> **To do**: Reproduce exactly the lines from the one containing "sqK w = 0 ||" through the last line of the records below, both included, and nothing else.

> **Records provided**:
-- ==== Sys2Proof/Machine/Selection.lean ====
section
/-! DEFINITION. Jay (07): SELECT requests, the ranking order, exact and bucketed selection, the two sums and their tree,
results, and the partials of a collective (15 R586). -/
namespace Sys2Proof.Machine
open Sys2Proof

/-! ### The request (07 R266, R267) -/

/-- The `n` bytes at byte `i` of a SELECT request. -/
def sqField (w : BitVec 512) (i n : Nat) : Nat := bits w.toNat (8 * (i + n) - 1) (8 * i)
/-- MODE is BUCKETED. -/
def sqBucketed (w : BitVec 512) : Bool := bit (sqField w 0 1) 0
/-- FINAL. -/
def sqFinal (w : BitVec 512) : Bool := bit (sqField w 0 1) 1
/-- KIND is TENSOR. -/
def sqTensor (w : BitVec 512) : Bool := bit (sqField w 0 1) 2
/-- K. -/
def sqK (w : BitVec 512) : Nat := sqField w 1 1
/-- GROUP. -/
def sqGroup (w : BitVec 512) : Nat := sqField w 2 2
/-- ID_LO, or BASE_ID. -/
def sqLo (w : BitVec 512) : Nat := sqField w 8 4
/-- ID_HI, or ROW_LEN. -/
def sqHi (w : BitVec 512) : Nat := sqField w 12 4
/-- First ID of a CANDIDATE row; the stops are never entries (07 R268). -/
def sqFirst (w : BitVec 512) : Nat := max (sqLo w) 2
/-- OUT_ADDR. -/
def sqOut (w : BitVec 512) : Nat := sqField w 32 8
/-- Length of the row in positions (07 R279). -/
def sqRow (w : BitVec 512) : Nat := if sqTensor w then sqHi w else sqHi w + 1 - sqFirst w

/-- A group entry of the CASCADE page (15 R585). -/
def State.groupEntry (s : State) (g : Nat) : Option Nat :=
  ((List.range 16).map fun k => s.live 0x0D (0x140 + 4 * k)).find? fun w => g ≠ 0 && bits w 15 0 = g

/-- The request's lengths are too short (07 R267). -/
def selectShort (w : BitVec 512) : Bool := sqField w 4 4 < 64 || sqField w 40 4 < 32 + 16 * sqK w

/-- The request has a bad field (07 R267, 15 R585). -/
def State.selectBad (s : State) (t : Fin 16) (phase : Nat) (w : BitVec 512) : Bool :=
  sqK w = 0 || (if sqBucketed w then 64 else 8) < sqK w || bits (sqField w 0 1) 7 3 ≠ 0 || sqField w 44 20 ≠ 0
    || (! sqTensor w && (sqHi w < sqLo w || s.candQuota t ≤ sqHi w))
    || (sqTensor w && (sqHi w = 0 || 1048576 < sqHi w || ! s.inLease t (sqField w 16 8) (4 * sqHi w)
        || ! s.inLease t (sqField w 24 8) (4 * sqHi w)))
    || (sqFinal w && (sqBucketed w || sqTensor w || sqGroup w ≠ 0 || phase ≠ 6 || (s.tenant t).sel.finalIssued))
    || (sqGroup w ≠ 0 && (s.groupEntry (sqGroup w)).isNone)

/-! ### Ranking and selection (07 R272 to R276) -/

/-- An entry ranks before another (07 R272). -/
def SelEntry.before (a b : SelEntry) : Bool :=
  let na := fpIsNan fp32 a.key.toNat
  let nb := fpIsNan fp32 b.key.toNat
  if na ≠ nb then nb
  else if ! na && flt a.key.toNat b.key.toNat then true
  else if ! na && flt b.key.toNat a.key.toNat then false
  else decide (a.ident.toNat < b.ident.toNat)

> **Result for this task**:
  sqK w = 0 || (if sqBucketed w then 64 else 8) < sqK w || bits (sqField w 0 1) 7 3 ≠ 0 || sqField w 44 20 ≠ 0
    || (! sqTensor w && (sqHi w < sqLo w || s.candQuota t ≤ sqHi w))
    || (sqTensor w && (sqHi w = 0 || 1048576 < sqHi w || ! s.inLease t (sqField w 16 8) (4 * sqHi w)
        || ! s.inLease t (sqField w 24 8) (4 * sqHi w)))
    || (sqFinal w && (sqBucketed w || sqTensor w || sqGroup w ≠ 0 || phase ≠ 6 || (s.tenant t).sel.finalIssued))
    || (sqGroup w ≠ 0 && (s.groupEntry (sqGroup w)).isNone)

/-! ### Ranking and selection (07 R272 to R276) -/

/-- An entry ranks before another (07 R272). -/
def SelEntry.before (a b : SelEntry) : Bool :=
  let na := fpIsNan fp32 a.key.toNat
  let nb := fpIsNan fp32 b.key.toNat
  if na ≠ nb then nb
  else if ! na && flt a.key.toNat b.key.toNat then true
  else if ! na && flt b.key.toNat a.key.toNat then false
  else decide (a.ident.toNat < b.ident.toNat)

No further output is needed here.